- [EXERCISE BRIEF]: Beginning with the line below that contains "high : Bool := false" and ending with the line that contains "stage : Option (BitVec 65536) := none", copy every line exactly. Copy nothing else.

- [INPUT RECORDS]:
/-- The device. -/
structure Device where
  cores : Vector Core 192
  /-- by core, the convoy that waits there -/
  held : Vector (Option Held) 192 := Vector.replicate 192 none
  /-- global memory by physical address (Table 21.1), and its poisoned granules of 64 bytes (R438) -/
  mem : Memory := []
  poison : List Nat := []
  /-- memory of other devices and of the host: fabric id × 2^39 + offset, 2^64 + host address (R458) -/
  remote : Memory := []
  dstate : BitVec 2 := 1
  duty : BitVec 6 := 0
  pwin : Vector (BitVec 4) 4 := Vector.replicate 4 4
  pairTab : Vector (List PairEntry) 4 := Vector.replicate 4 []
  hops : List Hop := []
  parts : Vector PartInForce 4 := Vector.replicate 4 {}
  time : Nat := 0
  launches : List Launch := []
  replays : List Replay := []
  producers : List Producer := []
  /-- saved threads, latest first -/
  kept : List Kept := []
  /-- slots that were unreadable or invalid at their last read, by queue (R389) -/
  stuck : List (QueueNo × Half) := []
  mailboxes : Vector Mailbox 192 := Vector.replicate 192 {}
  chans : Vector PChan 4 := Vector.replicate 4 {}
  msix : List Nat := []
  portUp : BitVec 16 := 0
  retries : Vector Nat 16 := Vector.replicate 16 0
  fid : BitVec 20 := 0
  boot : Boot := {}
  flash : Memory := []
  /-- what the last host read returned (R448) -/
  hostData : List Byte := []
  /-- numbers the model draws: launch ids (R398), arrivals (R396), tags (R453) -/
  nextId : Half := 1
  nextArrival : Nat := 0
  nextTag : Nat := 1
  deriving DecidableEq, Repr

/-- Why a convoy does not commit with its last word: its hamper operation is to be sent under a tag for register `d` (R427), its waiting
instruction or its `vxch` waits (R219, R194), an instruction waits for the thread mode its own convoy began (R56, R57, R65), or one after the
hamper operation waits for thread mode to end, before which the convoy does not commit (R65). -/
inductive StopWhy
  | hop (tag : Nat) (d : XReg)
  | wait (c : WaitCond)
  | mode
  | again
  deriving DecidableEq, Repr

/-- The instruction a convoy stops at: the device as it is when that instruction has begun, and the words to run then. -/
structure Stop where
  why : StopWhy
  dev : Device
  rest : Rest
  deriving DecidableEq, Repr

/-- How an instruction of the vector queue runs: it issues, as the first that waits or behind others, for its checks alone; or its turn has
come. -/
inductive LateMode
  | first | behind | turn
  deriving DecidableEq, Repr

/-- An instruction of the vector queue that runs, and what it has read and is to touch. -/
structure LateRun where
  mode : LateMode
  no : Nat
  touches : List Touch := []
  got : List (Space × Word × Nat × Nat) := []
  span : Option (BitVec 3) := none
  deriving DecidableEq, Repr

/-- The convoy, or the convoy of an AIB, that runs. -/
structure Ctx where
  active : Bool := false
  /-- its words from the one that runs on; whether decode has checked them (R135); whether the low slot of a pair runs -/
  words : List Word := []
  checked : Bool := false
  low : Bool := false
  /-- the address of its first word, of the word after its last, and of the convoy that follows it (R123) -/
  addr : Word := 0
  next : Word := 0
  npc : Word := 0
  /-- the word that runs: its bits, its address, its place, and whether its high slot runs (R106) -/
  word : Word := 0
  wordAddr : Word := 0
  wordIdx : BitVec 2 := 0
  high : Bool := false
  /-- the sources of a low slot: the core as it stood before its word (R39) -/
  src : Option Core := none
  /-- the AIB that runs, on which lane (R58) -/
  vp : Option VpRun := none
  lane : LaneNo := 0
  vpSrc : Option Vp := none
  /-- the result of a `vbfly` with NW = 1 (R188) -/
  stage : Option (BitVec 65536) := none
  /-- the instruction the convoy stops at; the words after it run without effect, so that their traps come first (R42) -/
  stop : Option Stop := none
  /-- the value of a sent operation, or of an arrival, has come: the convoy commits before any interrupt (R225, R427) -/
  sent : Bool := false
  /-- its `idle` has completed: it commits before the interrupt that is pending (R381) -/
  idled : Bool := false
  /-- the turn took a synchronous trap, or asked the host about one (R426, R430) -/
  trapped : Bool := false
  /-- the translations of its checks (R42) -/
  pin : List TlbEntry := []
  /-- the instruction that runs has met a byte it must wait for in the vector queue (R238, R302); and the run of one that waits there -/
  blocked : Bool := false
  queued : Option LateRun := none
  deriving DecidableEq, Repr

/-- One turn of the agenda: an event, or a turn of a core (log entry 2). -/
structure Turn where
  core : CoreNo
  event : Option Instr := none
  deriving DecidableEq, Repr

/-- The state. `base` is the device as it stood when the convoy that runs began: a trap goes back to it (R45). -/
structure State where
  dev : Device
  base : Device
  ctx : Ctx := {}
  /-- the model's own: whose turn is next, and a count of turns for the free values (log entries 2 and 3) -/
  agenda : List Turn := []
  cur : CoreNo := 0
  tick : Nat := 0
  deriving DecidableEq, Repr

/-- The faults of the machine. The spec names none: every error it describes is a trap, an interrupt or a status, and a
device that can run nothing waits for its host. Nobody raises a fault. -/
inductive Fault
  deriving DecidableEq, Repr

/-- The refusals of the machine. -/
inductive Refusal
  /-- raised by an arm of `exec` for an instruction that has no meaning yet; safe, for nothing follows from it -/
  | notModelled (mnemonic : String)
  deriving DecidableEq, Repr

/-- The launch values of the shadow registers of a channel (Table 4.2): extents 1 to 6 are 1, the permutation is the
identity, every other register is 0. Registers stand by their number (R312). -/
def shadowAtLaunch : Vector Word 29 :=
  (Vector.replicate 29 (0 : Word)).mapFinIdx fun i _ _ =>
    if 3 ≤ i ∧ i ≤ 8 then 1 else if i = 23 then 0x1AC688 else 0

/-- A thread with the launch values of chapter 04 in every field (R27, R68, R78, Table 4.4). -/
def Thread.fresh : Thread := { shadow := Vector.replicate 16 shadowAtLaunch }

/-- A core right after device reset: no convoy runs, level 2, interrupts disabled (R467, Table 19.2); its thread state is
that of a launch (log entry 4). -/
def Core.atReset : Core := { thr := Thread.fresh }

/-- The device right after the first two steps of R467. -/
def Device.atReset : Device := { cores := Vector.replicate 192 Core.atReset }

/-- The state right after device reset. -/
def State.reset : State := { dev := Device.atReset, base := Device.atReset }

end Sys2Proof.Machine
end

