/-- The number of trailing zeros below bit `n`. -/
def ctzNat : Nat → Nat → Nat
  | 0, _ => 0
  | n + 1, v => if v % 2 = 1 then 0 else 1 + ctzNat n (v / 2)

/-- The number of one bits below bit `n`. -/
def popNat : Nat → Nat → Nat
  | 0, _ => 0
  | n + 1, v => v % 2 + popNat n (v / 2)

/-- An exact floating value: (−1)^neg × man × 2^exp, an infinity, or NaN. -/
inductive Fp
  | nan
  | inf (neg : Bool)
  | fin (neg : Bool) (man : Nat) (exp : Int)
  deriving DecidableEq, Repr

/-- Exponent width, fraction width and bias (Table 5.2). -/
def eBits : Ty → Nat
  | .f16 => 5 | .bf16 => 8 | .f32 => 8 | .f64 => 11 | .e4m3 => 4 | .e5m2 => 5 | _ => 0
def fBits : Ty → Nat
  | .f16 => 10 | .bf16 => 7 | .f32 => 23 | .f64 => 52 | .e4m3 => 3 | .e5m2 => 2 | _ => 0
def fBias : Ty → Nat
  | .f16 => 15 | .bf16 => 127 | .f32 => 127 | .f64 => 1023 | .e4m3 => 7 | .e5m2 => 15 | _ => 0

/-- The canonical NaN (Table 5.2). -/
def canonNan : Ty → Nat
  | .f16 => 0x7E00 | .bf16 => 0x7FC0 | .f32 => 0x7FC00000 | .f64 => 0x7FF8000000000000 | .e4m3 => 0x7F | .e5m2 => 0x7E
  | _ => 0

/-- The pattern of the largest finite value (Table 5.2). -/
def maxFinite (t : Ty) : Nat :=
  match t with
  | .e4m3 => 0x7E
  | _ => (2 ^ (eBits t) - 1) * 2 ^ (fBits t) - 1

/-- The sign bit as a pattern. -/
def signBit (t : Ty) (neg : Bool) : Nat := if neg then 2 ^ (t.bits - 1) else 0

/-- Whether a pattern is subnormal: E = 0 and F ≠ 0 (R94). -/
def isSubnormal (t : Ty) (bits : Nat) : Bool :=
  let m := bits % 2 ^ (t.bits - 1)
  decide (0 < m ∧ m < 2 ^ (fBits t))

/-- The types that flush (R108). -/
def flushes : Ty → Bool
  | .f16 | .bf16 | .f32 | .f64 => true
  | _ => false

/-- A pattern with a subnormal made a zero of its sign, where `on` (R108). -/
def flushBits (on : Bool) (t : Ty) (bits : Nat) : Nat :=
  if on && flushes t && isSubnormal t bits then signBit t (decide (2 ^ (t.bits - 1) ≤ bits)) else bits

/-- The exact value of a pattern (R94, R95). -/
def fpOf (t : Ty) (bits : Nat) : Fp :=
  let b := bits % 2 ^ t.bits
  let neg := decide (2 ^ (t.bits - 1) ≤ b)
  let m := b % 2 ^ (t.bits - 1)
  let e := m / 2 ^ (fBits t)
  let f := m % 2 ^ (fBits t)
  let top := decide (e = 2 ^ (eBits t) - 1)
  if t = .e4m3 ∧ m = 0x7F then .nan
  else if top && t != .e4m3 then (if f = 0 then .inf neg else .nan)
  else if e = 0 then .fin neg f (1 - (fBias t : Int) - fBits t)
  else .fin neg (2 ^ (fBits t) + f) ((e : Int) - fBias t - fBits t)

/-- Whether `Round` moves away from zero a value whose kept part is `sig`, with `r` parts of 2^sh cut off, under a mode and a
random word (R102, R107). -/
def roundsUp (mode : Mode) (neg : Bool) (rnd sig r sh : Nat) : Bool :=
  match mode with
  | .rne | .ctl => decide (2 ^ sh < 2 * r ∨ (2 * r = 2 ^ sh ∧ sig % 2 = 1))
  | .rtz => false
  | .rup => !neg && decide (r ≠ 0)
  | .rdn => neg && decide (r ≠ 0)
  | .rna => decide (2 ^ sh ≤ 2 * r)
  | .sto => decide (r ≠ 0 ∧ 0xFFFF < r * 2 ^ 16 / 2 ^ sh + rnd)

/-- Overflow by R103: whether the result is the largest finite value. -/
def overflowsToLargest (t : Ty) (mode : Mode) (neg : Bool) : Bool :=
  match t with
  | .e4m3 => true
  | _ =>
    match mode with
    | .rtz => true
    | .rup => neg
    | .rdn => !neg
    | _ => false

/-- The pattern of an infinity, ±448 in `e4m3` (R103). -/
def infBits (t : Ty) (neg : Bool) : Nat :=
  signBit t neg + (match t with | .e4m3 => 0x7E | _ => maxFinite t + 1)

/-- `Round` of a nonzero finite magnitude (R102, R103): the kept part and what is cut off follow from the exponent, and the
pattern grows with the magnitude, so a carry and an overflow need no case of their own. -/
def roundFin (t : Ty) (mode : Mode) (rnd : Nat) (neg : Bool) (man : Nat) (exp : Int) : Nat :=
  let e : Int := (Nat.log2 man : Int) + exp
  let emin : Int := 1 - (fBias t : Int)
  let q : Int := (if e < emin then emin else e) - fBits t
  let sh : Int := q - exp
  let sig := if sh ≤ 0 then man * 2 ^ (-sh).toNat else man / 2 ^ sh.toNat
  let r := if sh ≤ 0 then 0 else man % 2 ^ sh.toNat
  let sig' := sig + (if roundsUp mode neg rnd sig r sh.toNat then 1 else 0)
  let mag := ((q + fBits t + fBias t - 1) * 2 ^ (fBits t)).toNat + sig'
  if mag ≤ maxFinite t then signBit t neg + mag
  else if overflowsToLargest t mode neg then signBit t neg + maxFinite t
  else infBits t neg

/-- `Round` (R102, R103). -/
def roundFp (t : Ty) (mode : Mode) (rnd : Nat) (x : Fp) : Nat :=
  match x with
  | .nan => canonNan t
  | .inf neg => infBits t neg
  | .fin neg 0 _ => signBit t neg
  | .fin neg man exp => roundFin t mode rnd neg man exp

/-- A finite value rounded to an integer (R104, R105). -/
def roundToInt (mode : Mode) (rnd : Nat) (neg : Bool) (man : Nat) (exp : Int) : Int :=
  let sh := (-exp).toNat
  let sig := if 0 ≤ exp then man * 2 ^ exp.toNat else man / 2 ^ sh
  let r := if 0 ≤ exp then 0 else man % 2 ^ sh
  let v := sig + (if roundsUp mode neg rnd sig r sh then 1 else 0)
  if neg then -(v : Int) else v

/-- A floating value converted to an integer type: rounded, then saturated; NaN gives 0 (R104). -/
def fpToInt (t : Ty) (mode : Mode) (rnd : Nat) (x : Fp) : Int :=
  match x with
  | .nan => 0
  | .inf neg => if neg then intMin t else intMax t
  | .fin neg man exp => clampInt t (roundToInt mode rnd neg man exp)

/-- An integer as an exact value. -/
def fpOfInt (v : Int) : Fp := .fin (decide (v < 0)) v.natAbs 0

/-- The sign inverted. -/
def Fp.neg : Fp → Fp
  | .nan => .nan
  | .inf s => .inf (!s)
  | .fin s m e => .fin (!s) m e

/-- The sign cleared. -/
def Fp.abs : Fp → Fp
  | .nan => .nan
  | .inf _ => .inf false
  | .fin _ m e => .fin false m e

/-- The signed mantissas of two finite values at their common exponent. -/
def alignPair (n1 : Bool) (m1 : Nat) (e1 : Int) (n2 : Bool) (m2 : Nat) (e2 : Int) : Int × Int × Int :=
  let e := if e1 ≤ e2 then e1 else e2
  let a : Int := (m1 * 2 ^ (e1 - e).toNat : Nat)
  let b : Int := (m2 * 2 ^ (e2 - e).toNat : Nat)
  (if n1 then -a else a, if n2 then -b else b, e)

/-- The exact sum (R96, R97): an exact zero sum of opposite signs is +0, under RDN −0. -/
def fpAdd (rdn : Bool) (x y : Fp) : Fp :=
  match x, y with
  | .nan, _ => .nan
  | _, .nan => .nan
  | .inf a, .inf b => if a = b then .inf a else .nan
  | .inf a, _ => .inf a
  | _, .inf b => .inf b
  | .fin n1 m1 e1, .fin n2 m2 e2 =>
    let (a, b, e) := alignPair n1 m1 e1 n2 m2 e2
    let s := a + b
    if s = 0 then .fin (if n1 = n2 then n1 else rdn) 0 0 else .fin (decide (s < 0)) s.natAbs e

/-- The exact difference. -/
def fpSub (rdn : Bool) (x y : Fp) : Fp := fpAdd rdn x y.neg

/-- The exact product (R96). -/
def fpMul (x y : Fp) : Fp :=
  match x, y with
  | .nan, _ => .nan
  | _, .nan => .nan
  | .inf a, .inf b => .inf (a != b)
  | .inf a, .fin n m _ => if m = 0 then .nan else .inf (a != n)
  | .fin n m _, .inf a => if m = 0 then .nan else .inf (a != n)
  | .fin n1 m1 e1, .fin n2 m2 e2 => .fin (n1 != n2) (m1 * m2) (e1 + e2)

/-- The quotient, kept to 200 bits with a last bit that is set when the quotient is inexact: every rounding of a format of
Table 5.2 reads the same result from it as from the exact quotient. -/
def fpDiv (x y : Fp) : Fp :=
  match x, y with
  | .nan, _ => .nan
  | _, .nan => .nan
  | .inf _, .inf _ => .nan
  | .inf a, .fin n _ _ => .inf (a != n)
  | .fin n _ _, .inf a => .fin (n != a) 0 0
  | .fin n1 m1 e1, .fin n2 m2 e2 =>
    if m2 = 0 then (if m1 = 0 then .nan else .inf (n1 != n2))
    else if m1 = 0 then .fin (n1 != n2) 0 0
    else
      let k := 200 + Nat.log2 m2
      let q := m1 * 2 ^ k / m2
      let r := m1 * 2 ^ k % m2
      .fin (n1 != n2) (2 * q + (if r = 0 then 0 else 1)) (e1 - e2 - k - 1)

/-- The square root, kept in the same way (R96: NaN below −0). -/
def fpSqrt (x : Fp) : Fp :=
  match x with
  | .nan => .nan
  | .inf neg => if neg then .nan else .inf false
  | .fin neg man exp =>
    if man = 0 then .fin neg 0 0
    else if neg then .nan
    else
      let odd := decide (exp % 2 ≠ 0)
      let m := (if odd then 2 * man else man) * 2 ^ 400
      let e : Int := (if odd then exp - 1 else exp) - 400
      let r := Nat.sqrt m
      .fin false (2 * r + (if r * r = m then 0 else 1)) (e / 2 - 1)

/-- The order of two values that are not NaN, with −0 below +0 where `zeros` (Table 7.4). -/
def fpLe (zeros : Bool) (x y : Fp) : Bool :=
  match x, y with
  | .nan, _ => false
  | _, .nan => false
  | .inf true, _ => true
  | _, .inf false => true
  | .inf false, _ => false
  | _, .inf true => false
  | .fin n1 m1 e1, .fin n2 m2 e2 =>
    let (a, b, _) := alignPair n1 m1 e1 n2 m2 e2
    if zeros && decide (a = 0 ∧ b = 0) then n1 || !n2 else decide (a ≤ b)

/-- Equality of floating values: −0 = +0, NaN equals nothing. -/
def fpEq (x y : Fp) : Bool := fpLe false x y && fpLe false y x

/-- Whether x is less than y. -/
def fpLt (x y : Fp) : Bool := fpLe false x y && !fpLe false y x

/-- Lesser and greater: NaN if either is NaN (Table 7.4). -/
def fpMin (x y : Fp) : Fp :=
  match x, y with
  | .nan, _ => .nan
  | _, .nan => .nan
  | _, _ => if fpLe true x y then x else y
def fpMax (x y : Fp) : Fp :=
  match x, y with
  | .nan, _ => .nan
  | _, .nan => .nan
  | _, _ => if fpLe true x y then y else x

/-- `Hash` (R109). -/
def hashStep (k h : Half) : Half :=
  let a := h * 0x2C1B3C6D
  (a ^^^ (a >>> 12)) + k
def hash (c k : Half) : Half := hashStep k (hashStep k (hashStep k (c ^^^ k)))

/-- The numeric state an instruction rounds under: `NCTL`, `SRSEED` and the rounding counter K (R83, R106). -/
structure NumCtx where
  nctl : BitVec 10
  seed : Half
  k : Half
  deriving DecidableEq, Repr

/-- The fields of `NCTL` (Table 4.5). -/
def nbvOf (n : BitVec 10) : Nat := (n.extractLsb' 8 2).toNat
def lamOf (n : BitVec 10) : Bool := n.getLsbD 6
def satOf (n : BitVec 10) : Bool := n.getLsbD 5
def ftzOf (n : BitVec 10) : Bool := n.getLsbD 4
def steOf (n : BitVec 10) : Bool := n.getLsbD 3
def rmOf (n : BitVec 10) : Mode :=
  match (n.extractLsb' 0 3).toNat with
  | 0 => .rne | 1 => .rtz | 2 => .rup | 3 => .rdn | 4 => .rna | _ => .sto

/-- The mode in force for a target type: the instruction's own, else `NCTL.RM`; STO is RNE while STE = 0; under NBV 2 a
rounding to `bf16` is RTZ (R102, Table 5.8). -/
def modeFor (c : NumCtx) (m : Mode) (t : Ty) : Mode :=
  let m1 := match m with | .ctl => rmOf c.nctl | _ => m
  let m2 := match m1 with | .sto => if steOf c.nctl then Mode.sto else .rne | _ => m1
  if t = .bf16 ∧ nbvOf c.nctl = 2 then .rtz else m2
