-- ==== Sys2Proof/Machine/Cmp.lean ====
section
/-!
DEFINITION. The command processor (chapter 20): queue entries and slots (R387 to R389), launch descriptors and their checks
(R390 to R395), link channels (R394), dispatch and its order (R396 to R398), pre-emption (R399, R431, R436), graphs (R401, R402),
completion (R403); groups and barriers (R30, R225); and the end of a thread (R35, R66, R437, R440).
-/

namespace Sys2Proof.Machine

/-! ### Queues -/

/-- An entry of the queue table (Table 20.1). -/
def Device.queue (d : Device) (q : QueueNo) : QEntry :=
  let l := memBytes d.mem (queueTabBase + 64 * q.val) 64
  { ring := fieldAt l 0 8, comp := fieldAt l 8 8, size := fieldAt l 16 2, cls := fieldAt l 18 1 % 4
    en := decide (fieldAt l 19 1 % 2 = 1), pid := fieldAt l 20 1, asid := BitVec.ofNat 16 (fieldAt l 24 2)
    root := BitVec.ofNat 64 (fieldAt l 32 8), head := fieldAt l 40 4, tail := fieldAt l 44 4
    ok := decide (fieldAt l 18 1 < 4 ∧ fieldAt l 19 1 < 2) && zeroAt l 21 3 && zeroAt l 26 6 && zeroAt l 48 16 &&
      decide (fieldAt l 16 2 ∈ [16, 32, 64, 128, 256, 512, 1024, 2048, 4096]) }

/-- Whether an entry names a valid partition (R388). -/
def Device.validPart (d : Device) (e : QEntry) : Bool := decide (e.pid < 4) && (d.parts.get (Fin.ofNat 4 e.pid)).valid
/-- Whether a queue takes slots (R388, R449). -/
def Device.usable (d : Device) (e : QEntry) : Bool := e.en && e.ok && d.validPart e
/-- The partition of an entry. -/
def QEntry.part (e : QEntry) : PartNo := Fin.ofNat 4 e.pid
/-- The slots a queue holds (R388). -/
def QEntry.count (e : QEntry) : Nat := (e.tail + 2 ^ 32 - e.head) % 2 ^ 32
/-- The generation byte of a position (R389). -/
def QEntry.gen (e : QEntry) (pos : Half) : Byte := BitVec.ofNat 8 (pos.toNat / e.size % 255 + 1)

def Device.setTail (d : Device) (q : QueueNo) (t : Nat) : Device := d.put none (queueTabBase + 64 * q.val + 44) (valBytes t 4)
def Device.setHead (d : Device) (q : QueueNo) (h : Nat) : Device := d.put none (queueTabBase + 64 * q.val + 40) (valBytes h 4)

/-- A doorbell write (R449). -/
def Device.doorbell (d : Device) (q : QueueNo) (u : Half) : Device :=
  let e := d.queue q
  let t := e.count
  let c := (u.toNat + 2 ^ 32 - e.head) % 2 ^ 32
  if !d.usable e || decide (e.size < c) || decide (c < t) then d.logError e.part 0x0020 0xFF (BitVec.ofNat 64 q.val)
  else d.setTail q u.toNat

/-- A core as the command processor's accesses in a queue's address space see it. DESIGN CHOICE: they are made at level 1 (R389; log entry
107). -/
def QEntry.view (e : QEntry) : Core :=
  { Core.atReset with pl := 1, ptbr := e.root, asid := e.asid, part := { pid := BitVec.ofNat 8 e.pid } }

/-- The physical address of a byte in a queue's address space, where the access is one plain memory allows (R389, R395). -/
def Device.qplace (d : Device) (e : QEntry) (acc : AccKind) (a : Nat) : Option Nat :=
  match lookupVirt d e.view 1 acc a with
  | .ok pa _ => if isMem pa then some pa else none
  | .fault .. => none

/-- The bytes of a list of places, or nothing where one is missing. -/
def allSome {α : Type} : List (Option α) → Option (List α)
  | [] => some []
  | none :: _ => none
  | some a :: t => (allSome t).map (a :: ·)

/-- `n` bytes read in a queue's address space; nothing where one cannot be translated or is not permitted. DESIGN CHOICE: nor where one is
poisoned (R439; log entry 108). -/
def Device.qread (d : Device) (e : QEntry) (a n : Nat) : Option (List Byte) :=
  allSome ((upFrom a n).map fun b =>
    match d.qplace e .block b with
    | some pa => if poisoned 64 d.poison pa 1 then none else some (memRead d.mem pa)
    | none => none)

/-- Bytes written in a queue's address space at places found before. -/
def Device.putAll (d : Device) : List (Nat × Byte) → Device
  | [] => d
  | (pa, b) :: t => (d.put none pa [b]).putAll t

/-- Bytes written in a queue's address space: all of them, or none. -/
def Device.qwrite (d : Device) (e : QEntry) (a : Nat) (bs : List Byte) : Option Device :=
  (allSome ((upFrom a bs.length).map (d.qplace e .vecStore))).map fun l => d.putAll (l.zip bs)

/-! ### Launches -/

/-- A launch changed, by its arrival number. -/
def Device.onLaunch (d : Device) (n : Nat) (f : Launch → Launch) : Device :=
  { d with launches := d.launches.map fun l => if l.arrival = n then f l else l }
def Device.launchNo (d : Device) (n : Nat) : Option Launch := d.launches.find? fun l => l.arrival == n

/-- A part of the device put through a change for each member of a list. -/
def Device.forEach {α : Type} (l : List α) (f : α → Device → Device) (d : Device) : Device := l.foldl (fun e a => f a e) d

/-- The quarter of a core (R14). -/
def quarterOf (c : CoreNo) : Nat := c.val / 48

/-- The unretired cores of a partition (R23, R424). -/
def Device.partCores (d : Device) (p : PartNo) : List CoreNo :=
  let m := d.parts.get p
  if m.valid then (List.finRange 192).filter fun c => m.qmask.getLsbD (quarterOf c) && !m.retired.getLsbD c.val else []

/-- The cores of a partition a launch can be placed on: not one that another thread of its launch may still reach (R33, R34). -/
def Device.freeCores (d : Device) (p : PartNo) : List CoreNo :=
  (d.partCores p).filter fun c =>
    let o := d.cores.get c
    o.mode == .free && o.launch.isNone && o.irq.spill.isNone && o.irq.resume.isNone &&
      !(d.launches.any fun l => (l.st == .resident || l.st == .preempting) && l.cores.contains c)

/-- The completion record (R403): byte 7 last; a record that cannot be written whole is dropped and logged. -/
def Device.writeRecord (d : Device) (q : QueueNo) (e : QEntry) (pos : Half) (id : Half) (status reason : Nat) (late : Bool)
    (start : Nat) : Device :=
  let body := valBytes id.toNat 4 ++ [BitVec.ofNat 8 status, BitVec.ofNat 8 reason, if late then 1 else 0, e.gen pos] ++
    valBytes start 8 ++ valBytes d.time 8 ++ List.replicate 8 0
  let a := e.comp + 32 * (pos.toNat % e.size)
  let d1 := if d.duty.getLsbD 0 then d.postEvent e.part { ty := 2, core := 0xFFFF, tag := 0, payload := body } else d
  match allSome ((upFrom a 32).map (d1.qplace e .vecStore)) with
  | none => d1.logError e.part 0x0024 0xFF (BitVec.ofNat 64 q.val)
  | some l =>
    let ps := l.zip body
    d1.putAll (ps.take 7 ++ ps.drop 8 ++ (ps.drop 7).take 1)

- [WRITTEN REPLY]:
  high : Bool := false
  /-- the sources of a low slot: the core as it stood before its word (R39) -/
  src : Option Core := none
  /-- the AIB that runs, on which lane (R58) -/
  vp : Option VpRun := none
  lane : LaneNo := 0
  vpSrc : Option Vp := none
  /-- the result of a `vbfly` with NW = 1 (R188) -/
  stage : Option (BitVec 65536) := none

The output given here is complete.